■ **BRIEF**
Each line of the records below that contains "ditherDraw" needs to be copied.

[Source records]
-- ==== Sys2Proof/Laws/FrameDither.lean ====
section
/-! SUPPORT. Frames of the operations and commands of Machine/Dither.lean: one lemma per operation says what it changes at
most. -/

namespace Sys2Proof.Machine

theorem ditherInit_only (s : State) : Only [.rx] s (ditherInit s) := by
  unfold ditherInit
  dsimp only
  refine Only.set_rx rfl ?_
  exact Only.refl _ _

theorem ditherTake_only (s : State) : Only [.rx] s (ditherTake s) := by
  unfold ditherTake
  dsimp only
  refine Only.ite ?_ ?_
  refine Only.set_rx rfl ?_
  exact Only.refl _ _
  refine Only.set_rx rfl ?_
  exact Only.refl _ _

theorem ditherShift_only (s : State) a1 a2 : Only [.rx] s (ditherShift s a1 a2) := by
  unfold ditherShift
  dsimp only
  refine Only.set_rx rfl ?_
  exact Only.refl _ _

theorem ditherDraw_only (s : State) : Only [.regs 49200 1, .rx] s (ditherDraw s) := by
  unfold ditherDraw
  dsimp only
  split
  refine Only.step (ditherShift_only ..) rfl ?_
  refine Only.set_rx rfl ?_
  refine Only.ite ?_ ?_
  refine Only.step (bump_fam 49200 1 (by decide) (by decide) ..) rfl ?_
  exact Only.refl _ _
  refine Only.ite ?_ ?_
  exact Only.refl _ _
  refine Only.step (bump_fam 49200 1 (by decide) (by decide) ..) rfl ?_
  exact Only.refl _ _
  refine Only.step (ditherShift_only ..) rfl ?_
  refine Only.set_rx rfl ?_
  exact Only.refl _ _

end Sys2Proof.Machine
end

■ **WRITTEN SOLUTION**
theorem ditherDraw_only (s : State) : Only [.regs 49200 1, .rx] s (ditherDraw s) := by
  unfold ditherDraw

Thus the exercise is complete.